Now that #130 has been fixed, fnWAG() uses the fixed frequencies estimated in the WAG paper, and produces a fixed Q matrix with no parameters.

However, what people usually do is to estimate the frequencies, while fixing the symmetric exchangabilities. This would be easy to code, the only question is what kind of syntax we would want and what to name things.

Basically we want something like fnWAG() has the current behavior, but fnWAG(pi) uses frequencies in pi. Then we could place a dirichlet distribution (or something) on pi.
Also, technically, this is a GTR model, with exchangabilities supplied by WAG, and frequencies pi being estimated. If the GTR model could be changed to take a symmetric matrix, then we could make fnWAG() just return the symmetric matrix, and WAG+F would be something like fnGTR(fnWAG(),pi).
A third approach (which seems to work so far) is to define fnWAG(pi) to always take a frequency vector. We then add a fnWAG_freq() to yield the fixed frequencies from the WAG paper. Users would the write fnWAG(pi) to estimate frequencies pi, and would write fnWAG(fnWAG_freq()) to use the fixed frequencies.
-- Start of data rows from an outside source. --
-- ==== Sys2Proof/Certificates/Slice0/Obligations.lean ====
section
/-! DEFINITION. The statements for the provers. -/
open Sys2Proof Sys2Proof.Machine

/-! ## S: scalars -/

/-- R88: division never faults. A quotient by 0 is all ones and the remainder then sA; −2^63 by −1 gives −2^63 and 0; a division
by anything else completes too. -/
def Obligations.DivisionNeverFaults : Prop :=
  ∀ (s : State) (g : Guard) (d a b : BitVec 5), Turn.Ready .S s → s.view.guard g = true →
    let x := s.wk.sget a.toNat
    let y := s.wk.sget b.toNat
    let gives := fun (i : Instr) (v : Word) => exec i s = .next (s.wroteS 2 d v)
    (y = 0 →
      gives (.sdiv g d a b) (BitVec.ofInt 64 (-1)) ∧ gives (.sdivn g d a b) (BitVec.ofNat 64 (2 ^ 64 - 1)) ∧
      gives (.srem g d a b) x ∧ gives (.sremn g d a b) x) ∧
    (x.toInt = -2 ^ 63 → y.toInt = -1 →
      gives (.sdiv g d a b) (BitVec.ofInt 64 (-2 ^ 63)) ∧ gives (.srem g d a b) 0) ∧
    ∀ i ∈ [Instr.sdiv g d a b, .sdivn g d a b, .srem g d a b, .sremn g d a b], ∃ v, gives i v

/-- R87, R88: every two-operand integer instruction of S writes its result to sD at once, with division that never faults. -/
def Obligations.ScalarIntegerResults : Prop :=
  ∀ (s : State) (g : Guard) (d a b : BitVec 5), Turn.Ready .S s → s.view.guard g = true →
    let x := s.wk.sget a.toNat
    let y := s.wk.sget b.toNat
    let n := y.toNat % 64
    exec (.sadd g d a b) s = .next (s.wroteS 2 d (BitVec.ofNat 64 (x.toNat + y.toNat))) ∧
    exec (.ssub g d a b) s = .next (s.wroteS 2 d (BitVec.ofInt 64 (x.toInt - y.toInt))) ∧
    exec (.smul g d a b) s = .next (s.wroteS 2 d (BitVec.ofNat 64 (x.toNat * y.toNat))) ∧
    exec (.smulh g d a b) s = .next (s.wroteS 2 d (BitVec.ofInt 64 (x.toInt * y.toInt / 2 ^ 64))) ∧
    exec (.smulhn g d a b) s = .next (s.wroteS 2 d (BitVec.ofNat 64 (x.toNat * y.toNat / 2 ^ 64))) ∧
    exec (.sdiv g d a b) s =
      .next (s.wroteS 2 d (if y = 0 then BitVec.allOnes 64 else BitVec.ofInt 64 (x.toInt.tdiv y.toInt))) ∧
    exec (.sdivn g d a b) s =
      .next (s.wroteS 2 d (if y = 0 then BitVec.allOnes 64 else BitVec.ofNat 64 (x.toNat / y.toNat))) ∧
    exec (.srem g d a b) s = .next (s.wroteS 2 d (if y = 0 then x else BitVec.ofInt 64 (x.toInt.tmod y.toInt))) ∧
    exec (.sremn g d a b) s = .next (s.wroteS 2 d (if y = 0 then x else BitVec.ofNat 64 (x.toNat % y.toNat))) ∧
    exec (.sand g d a b) s = .next (s.wroteS 2 d (x &&& y)) ∧
    exec (.sor g d a b) s = .next (s.wroteS 2 d (x ||| y)) ∧
    exec (.sxor g d a b) s = .next (s.wroteS 2 d (x ^^^ y)) ∧
    exec (.sandn g d a b) s = .next (s.wroteS 2 d (x &&& ~~~y)) ∧
    exec (.sshl g d a b) s = .next (s.wroteS 2 d (BitVec.ofNat 64 (x.toNat * 2 ^ n))) ∧
    exec (.sshr g d a b) s = .next (s.wroteS 2 d (BitVec.ofNat 64 (x.toNat / 2 ^ n))) ∧
    exec (.ssra g d a b) s = .next (s.wroteS 2 d (BitVec.ofInt 64 (x.toInt / 2 ^ n))) ∧
    exec (.smin g d a b) s = .next (s.wroteS 2 d (BitVec.ofInt 64 (min x.toInt y.toInt))) ∧
    exec (.smax g d a b) s = .next (s.wroteS 2 d (BitVec.ofInt 64 (max x.toInt y.toInt))) ∧
    exec (.sminn g d a b) s = .next (s.wroteS 2 d (BitVec.ofNat 64 (min x.toNat y.toNat))) ∧
    exec (.smaxn g d a b) s = .next (s.wroteS 2 d (BitVec.ofNat 64 (max x.toNat y.toNat)))

/-- R87, R89, R338: the one-operand, conditional and immediate integer instructions of S. -/
def Obligations.ScalarUnaryAndImmediateResults : Prop :=
  ∀ (s : State) (g : Guard) (d a b : BitVec 5) (i : BitVec 10) (f : S64), Turn.Ready .S s → s.view.guard g = true → f.g = g →
    let x := s.wk.sget a.toNat
    let o := s.wk.sget d.toNat
    let k := i.signExtend 64
    exec (.sclz g d a) s = .next (s.wroteS 2 d (if x = 0 then 64 else BitVec.ofNat 64 (63 - Nat.log2 x.toNat))) ∧
    exec (.spopc g d a) s = .next (s.wroteS 2 d (BitVec.ofNat 64 ((List.range 64).countP x.getLsbD))) ∧
    exec (.scmov g d a b) s =
      .next (if s.wk.sget b.toNat = 0 then s.afterS 2 0 [] else s.wroteS 2 d x) ∧
    exec (.saddi g d i) s = .next (s.wroteS 2 d (o + k)) ∧
    exec (.sli g d i) s = .next (s.wroteS 2 d k) ∧
    exec (.slui g d i) s = .next (s.wroteS 2 d (BitVec.ofNat 64 (o.toNat * 2 ^ 10 + i.toNat))) ∧
    exec (.sandi g d i) s = .next (s.wroteS 2 d (o &&& k)) ∧
    exec (.sori g d i) s = .next (s.wroteS 2 d (o ||| k)) ∧
    exec (.sxori g d i) s = .next (s.wroteS 2 d (o ^^^ k)) ∧
    (i.toNat < 64 →
      exec (.sshli g d i) s = .next (s.wroteS 2 d (BitVec.ofNat 64 (o.toNat * 2 ^ i.toNat))) ∧
      exec (.sshri g d i) s = .next (s.wroteS 2 d (BitVec.ofNat 64 (o.toNat / 2 ^ i.toNat))) ∧
      exec (.ssrai g d i) s = .next (s.wroteS 2 d (BitVec.ofInt 64 (o.toInt / 2 ^ i.toNat)))) ∧
    exec (.sli32 f) s = .next (s.wroteS 4 f.d (f.imm.signExtend 64)) ∧
    exec (.saddi32 f) s = .next (s.wroteS 4 f.d (s.wk.sget f.a.toNat + f.imm.signExtend 64))

/-- (1) R90: the f32 instructions of S round once to nearest even under the FTZ in force and leave bits 63 to 32 zero; sfmin and
sfmax deliver an input; scvtfi truncates and clamps, a NaN giving 0. (2) R90, R111: the smaller or larger of two patterns of f32,
bf16 or f16 is one of them after FTZ, −0 counting below +0; one NaN gives the other pattern, two give the canonical NaN. (3) R90:
values compare by their order, the infinities outermost and the zeros equal; a NaN is unordered. -/
def Obligations.ScalarFloatResults : Prop :=
  (∀ (s : State) (g : Guard) (d a b : BitVec 5), Turn.Ready .S s → s.view.guard g = true →
    let z := s.view.ftz
    let lo := fun (r : BitVec 5) => (s.wk.sget r.toNat).toNat % 2 ^ 32
    let x := readF32 z (lo a)
    let y := readF32 z (lo b)
    let once := fun (v : XReal) => (BitVec.ofNat 32 (roundF32 z v)).zeroExtend 64
    exec (.sfadd g d a b) s = .next (s.wroteS 2 d (once (x.add false y))) ∧
    exec (.sfsub g d a b) s = .next (s.wroteS 2 d (once (x.add false y.neg))) ∧
    exec (.sfmul g d a b) s = .next (s.wroteS 2 d (once (x.mul y))) ∧
    exec (.sfmin g d a b) s = .next (s.wroteS 2 d ((BitVec.ofNat 32 (minMaxBits 0 z false (lo a) (lo b))).zeroExtend 64)) ∧
    exec (.sfmax g d a b) s = .next (s.wroteS 2 d ((BitVec.ofNat 32 (minMaxBits 0 z true (lo a) (lo b))).zeroExtend 64)) ∧
    exec (.scvtif g d a) s = .next (s.wroteS 2 d (once (.ofInt (s.wk.sget a.toNat).toInt))) ∧
    exec (.scvtfi g d a) s = .next (s.wroteS 2 d (BitVec.ofNat 64 (convTo 8 1 true false 0 x).bits))) ∧
  (∀ r ∈ floatRows, r.fmt < 3 → ∀ (z mx : Bool) (a b : Nat), a < 2 ^ (r.mant + r.expo + 1) → b < 2 ^ (r.mant + r.expo + 1) →
    let x := readNum r.fmt z a
    let y := readNum r.fmt z b
    let m := minMaxBits r.fmt z mx a b
    (x = .nan → y = .nan → m = r.nan) ∧ (x = .nan → y ≠ .nan → m = r.flush z b) ∧ (x ≠ .nan → y = .nan → m = r.flush z a) ∧
    (x ≠ .nan → y ≠ .nan → (m = r.flush z a ∨ m = r.flush z b) ∧
      (x.Below y → m = if mx then r.flush z b else r.flush z a) ∧ (y.Below x → m = if mx then r.flush z a else r.flush z b))) ∧
  (∀ x y : XReal,
    (x = .nan ∨ y = .nan → x.cmp y = none) ∧
    (x.isFin = true → y.isFin = true → x.cmp y = some (if x.val < y.val then .lt else if x.val = y.val then .eq else .gt)) ∧
    ∀ n, y ≠ .nan → (XReal.inf n).cmp y = some (if y = .inf n then .eq else if n then .lt else .gt) ∧
      y.cmp (.inf n) = some (if y = .inf n then .eq else if n then .gt else .lt))

/-- R87, R89, R90, R22: compares and predicate logic write a predicate as text-ordered configuration: S sees it at once, the
other strands at their own turn in the text; a write to p15 is discarded. -/
def Obligations.ComparesWritePredicates : Prop :=
  ∀ (s : State) (g : Guard) (d a b : BitVec 5) (p : BitVec 4) (i : BitVec 6), Turn.Ready .S s → s.view.guard g = true →
    s.configFree →
    let x := s.wk.sget a.toNat
    let y := s.wk.sget b.toNat
    let o := s.wk.sget d.toNat
    let c := (readF32 s.view.ftz (x.toNat % 2 ^ 32)).cmp (readF32 s.view.ftz (y.toNat % 2 ^ 32))
    let q := fun (n : BitVec 5) => s.view.pred n.toNat
    exec (.seq g d a b) s = .next (s.wroteP d.toNat (decide (x = y))) ∧
    exec (.sne g d a b) s = .next (s.wroteP d.toNat (decide (x ≠ y))) ∧
    exec (.slt g d a b) s = .next (s.wroteP d.toNat (decide (x.toInt < y.toInt))) ∧
    exec (.sltn g d a b) s = .next (s.wroteP d.toNat (decide (x.toNat < y.toNat))) ∧
    exec (.sle g d a b) s = .next (s.wroteP d.toNat (decide (x.toInt ≤ y.toInt))) ∧
    exec (.slen g d a b) s = .next (s.wroteP d.toNat (decide (x.toNat ≤ y.toNat))) ∧
    exec (.seqi g d p i) s = .next (s.wroteP p.toNat (decide (o.toInt = i.toInt))) ∧
    exec (.slti g d p i) s = .next (s.wroteP p.toNat (decide (o.toInt < i.toInt))) ∧
    exec (.sltni g d p i) s = .next (s.wroteP p.toNat (decide (o.toNat < i.toNat))) ∧
    exec (.sflt g d a b) s = .next (s.wroteP d.toNat (decide (c = some .lt))) ∧
    exec (.sfeq g d a b) s = .next (s.wroteP d.toNat (decide (c = some .eq))) ∧
    exec (.sfle g d a b) s = .next (s.wroteP d.toNat (decide (c = some .lt ∨ c = some .eq))) ∧
    exec (.pand g d a b) s = .next (s.wroteP d.toNat (q a && q b)) ∧
    exec (.por g d a b) s = .next (s.wroteP d.toNat (q a || q b)) ∧
    exec (.pxor g d a b) s = .next (s.wroteP d.toNat (q a ^^ q b)) ∧
    exec (.pandn g d a b) s = .next (s.wroteP d.toNat (q a && !q b))

/-- (1) R35, R26: a scalar write at shadow 0 is read back, s0 reads zero and discards its write, no other scalar changes, and
older pending writes to the same register never land. (2) R35, R86: p15 reads true whatever is written, a predicate write
changes that predicate alone, and the predicates of another strand stay until it takes the posted write (R22). -/
def Obligations.WritesReadBack : Prop :=
  (∀ (s : State) (len : Nat) (d : BitVec 5) (v : Word) (r : Nat),
    let t := s.wroteS len d v
    t.wk.sget r = (if r = 0 then 0 else if r = d.toNat then v else s.wk.sget r) ∧
    (∀ p ∈ t.wk.strands.s.pend, ∀ x, Landing.sreg d.toNat x ∉ p.acts) ∧
    t.wk.strands.s.pend.length = s.wk.strands.s.pend.length) ∧
  (∀ (s : State) (p q : Nat) (b : Bool) (e : Eng), q < 16 →
    let t := s.wroteP p b
    t.wk.strands.s.view.pred q = (if q = 15 then true else if q = p then b else s.wk.strands.s.view.pred q) ∧
    (e ≠ .S → (t.wk.strands.get e).view = (s.wk.strands.get e).view))

/-- The S instructions that R30 makes wholly inert when their guard is off, with guard and length in parcels: arithmetic,
compares, configuration, CSRs, loads and stores, knots, groups, tasks. -/
def Terms.inertOff : Instr → Option (Guard × Nat)
  | .sadd g _ _ _ | .ssub g _ _ _ | .smul g _ _ _ | .smulh g _ _ _ | .smulhn g _ _ _ | .sdiv g _ _ _ | .sdivn g _ _ _
  | .srem g _ _ _ | .sremn g _ _ _ | .sand g _ _ _ | .sor g _ _ _ | .sxor g _ _ _ | .sandn g _ _ _ | .sshl g _ _ _
  | .sshr g _ _ _ | .ssra g _ _ _ | .smin g _ _ _ | .smax g _ _ _ | .sminn g _ _ _ | .smaxn g _ _ _ | .scmov g _ _ _
  | .seq g _ _ _ | .sne g _ _ _ | .slt g _ _ _ | .sltn g _ _ _ | .sle g _ _ _ | .slen g _ _ _ | .pand g _ _ _
  | .por g _ _ _ | .pxor g _ _ _ | .pandn g _ _ _ | .sfadd g _ _ _ | .sfsub g _ _ _ | .sfmul g _ _ _ | .sfmin g _ _ _
  | .sfmax g _ _ _ | .sflt g _ _ _ | .sfeq g _ _ _ | .sfle g _ _ _ | .seqi g _ _ _ | .slti g _ _ _ | .sltni g _ _ _ =>
    some (g, 2)
  | .sclz g _ _ | .spopc g _ _ | .scvtif g _ _ | .scvtfi g _ _ | .csrr g _ _ | .csrw g _ _ | .csrs g _ _ | .csrc g _ _
  | .kadd g _ _ | .kwait g _ _ | .kread g _ _ | .kset g _ _ | .saddi g _ _ | .sli g _ _ | .slui g _ _ | .sandi g _ _
  | .sori g _ _ | .sxori g _ _ | .sshli g _ _ | .sshri g _ _ | .ssrai g _ _ | .kaddi g _ _ | .kwaiti g _ _ => some (g, 2)
  | .sqfree g _ | .sgsync g _ | .sgarr g _ | .stask g _ => some (g, 2)
  | .scommit g | .sdtrig g | .sdwait g | .smbend g => some (g, 2)
  | .sld f | .sst f | .sli32 f | .saddi32 f | .sfset f | .szset f | .shset f | .sshape f | .slaunch f | .slaydef f
  | .satinv f => some (f.g, 4)
  | _ => none

/-- R30: an arithmetic, compare, configuration, CSR, load, store, knot, group or task instruction of S that its guard holds back
only goes on to the next word: nothing is written, posted, loaded or stored. -/
def Obligations.GuardedOffIsInert : Prop :=
  ∀ (i : Instr) (g : Guard) (len : Nat) (s : State), Terms.inertOff i = some (g, len) → Turn.Ready .S s →
    s.view.guard g = false → exec i s = .next (s.afterS len 0 [])

/-- The integer and f32 instructions of S that have a destination scalar. -/
def Terms.scalarDest : Instr → Option (BitVec 5)
  | .sadd _ d _ _ | .ssub _ d _ _ | .smul _ d _ _ | .smulh _ d _ _ | .smulhn _ d _ _ | .sdiv _ d _ _ | .sdivn _ d _ _
  | .srem _ d _ _ | .sremn _ d _ _ | .sand _ d _ _ | .sor _ d _ _ | .sxor _ d _ _ | .sandn _ d _ _ | .sshl _ d _ _
  | .sshr _ d _ _ | .ssra _ d _ _ | .smin _ d _ _ | .smax _ d _ _ | .sminn _ d _ _ | .smaxn _ d _ _ | .scmov _ d _ _
  | .sfadd _ d _ _ | .sfsub _ d _ _ | .sfmul _ d _ _ | .sfmin _ d _ _ | .sfmax _ d _ _ => some d
  | .sclz _ d _ | .spopc _ d _ | .scvtif _ d _ | .scvtfi _ d _ | .saddi _ d _ | .sli _ d _ | .slui _ d _ | .sandi _ d _
  | .sori _ d _ | .sxori _ d _ | .sshli _ d _ | .sshri _ d _ | .ssrai _ d _ => some d
  | .sli32 f | .saddi32 f => some f.d
  | _ => none

/-- The compares and predicate logic of S, with the predicate they write. -/
def Terms.predDest : Instr → Option Nat
  | .seq _ d _ _ | .sne _ d _ _ | .slt _ d _ _ | .sltn _ d _ _ | .sle _ d _ _ | .slen _ d _ _ | .pand _ d _ _ | .por _ d _ _
  | .pxor _ d _ _ | .pandn _ d _ _ | .sflt _ d _ _ | .sfeq _ d _ _ | .sfle _ d _ _ => some d.toNat
  | .seqi _ _ p _ | .slti _ _ p _ | .sltni _ _ p _ => some p.toNat
  | _ => none

/-- (1) R86: what scalar arithmetic leaves alone, in every outcome with a next state (a wait included): every scalar but its
destination, every predicate and all other configuration of every strand, all memory, and everything else of the device. (2)
R86, R89: what compares and predicate logic leave alone: every scalar, every predicate of S but the one named, all memory, the
views of the other strands, and everything else of the device. -/
def Obligations.ScalarFrames : Prop :=
  (∀ (i : Instr) (d : BitVec 5) (s t : State), Terms.scalarDest i = some d → exec i s = .next t →
    Same.Outside s t ∧ Same.memory s t ∧ (∀ r, r ≠ d.toNat → t.wk.sget r = s.wk.sget r) ∧
    ∀ e, (t.wk.strands.get e).view = (s.wk.strands.get e).view ∧ (t.wk.strands.get e).stack = (s.wk.strands.get e).stack ∧
      (t.wk.strands.get e).confq = (s.wk.strands.get e).confq) ∧
  (∀ (i : Instr) (p : Nat) (s t : State), Terms.predDest i = some p → exec i s = .next t →
    Same.Outside s t ∧ Same.memory s t ∧ (∀ r, t.wk.sget r = s.wk.sget r) ∧
    (∀ q, q < 16 → q ≠ p → t.wk.strands.s.view.pred q = s.wk.strands.s.view.pred q) ∧
    t.wk.strands.s.view = { s.wk.strands.s.view with preds := t.wk.strands.s.view.preds } ∧
    ∀ e, e ≠ .S → (t.wk.strands.get e).view = (s.wk.strands.get e).view)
Since estimating frequencies is more common than using the fixed frequencies, I would recommed something like approach 3. If revbayes functions support default values for parameters, we could make fnWAG_freq() to be the default_value of pi for fnWAG(pi), which would be pretty nice.

Thoughts?

P.S. Here is a case where someone wants to estimate the amino-acid frequencies, although not with the WAG - https://groups.google.com/forum/#!topic/revbayes-users/cmhwuYklecg

bredelings · 2018-07-31T19:12:55Z

@mlandis @hoehna @jembrown

jembrown · 2018-08-02T19:04:44Z

The ability to estimate frequencies seems like a good idea, but I don’t have a strong opinion about the syntax. I’m guessing others might, though! Cheers, Jeremy

…

On Jul 31, 2018, at 2:14 PM, Benjamin Redelings ***@***.***> wrote: Right now fnWAG() uses the fixed frequencies estimated in the WAG paper, and produces a fixed Q matrix with no parameters. However, what people usually do is to estimate the frequencies, while fixing the symmetric exchangabilities. This would be easy to code, the only question is what kind of syntax we would want and what to name things. Basically we want something like fnWAG() has the current behavior, but fnWAG(pi) uses frequencies in pi. Then we could place a dirichlet distribution (or something) on pi. Also, technically, this is a GTR model, with exchangabilities supplied by WAG, and frequencies pi being estimated. If the GTR model could be changed to take a symmetric matrix, then we could make fnWAG() just return the symmetric matrix, and WAG+F would be something like fnGTR(fnWAG(),pi). A third approach (which seems to work so far) is to define fnWAG(pi) to always take a frequency vector. We then add a fnWAG_freq() to yield the fixed frequencies from the WAG paper. Users would the write fnWAG(pi) to estimate frequencies pi, and would write fnWAG(fnWAG_freq()) to use the fixed frequencies. Since estimating frequencies is more common than using the fixed frequencies, I would recommed something like approach 3. Thoughts? P.S. Here is a case where someone wants to estimate the amino-acid frequencies, although not with the WAG - https://groups.google.com/forum/#!topic/revbayes-users/cmhwuYklecg <https://groups.google.com/forum/#!topic/revbayes-users/cmhwuYklecg> — You are receiving this because you were mentioned. Reply to this email directly, view it on GitHub <revbayes/revbayes#132>, or mute the thread <https://github.com/notifications/unsubscribe-auth/AAyDikPGtdZpEwbgCUeQqTkqKzf36nhZks5uMKyDgaJpZM4VpDXM>.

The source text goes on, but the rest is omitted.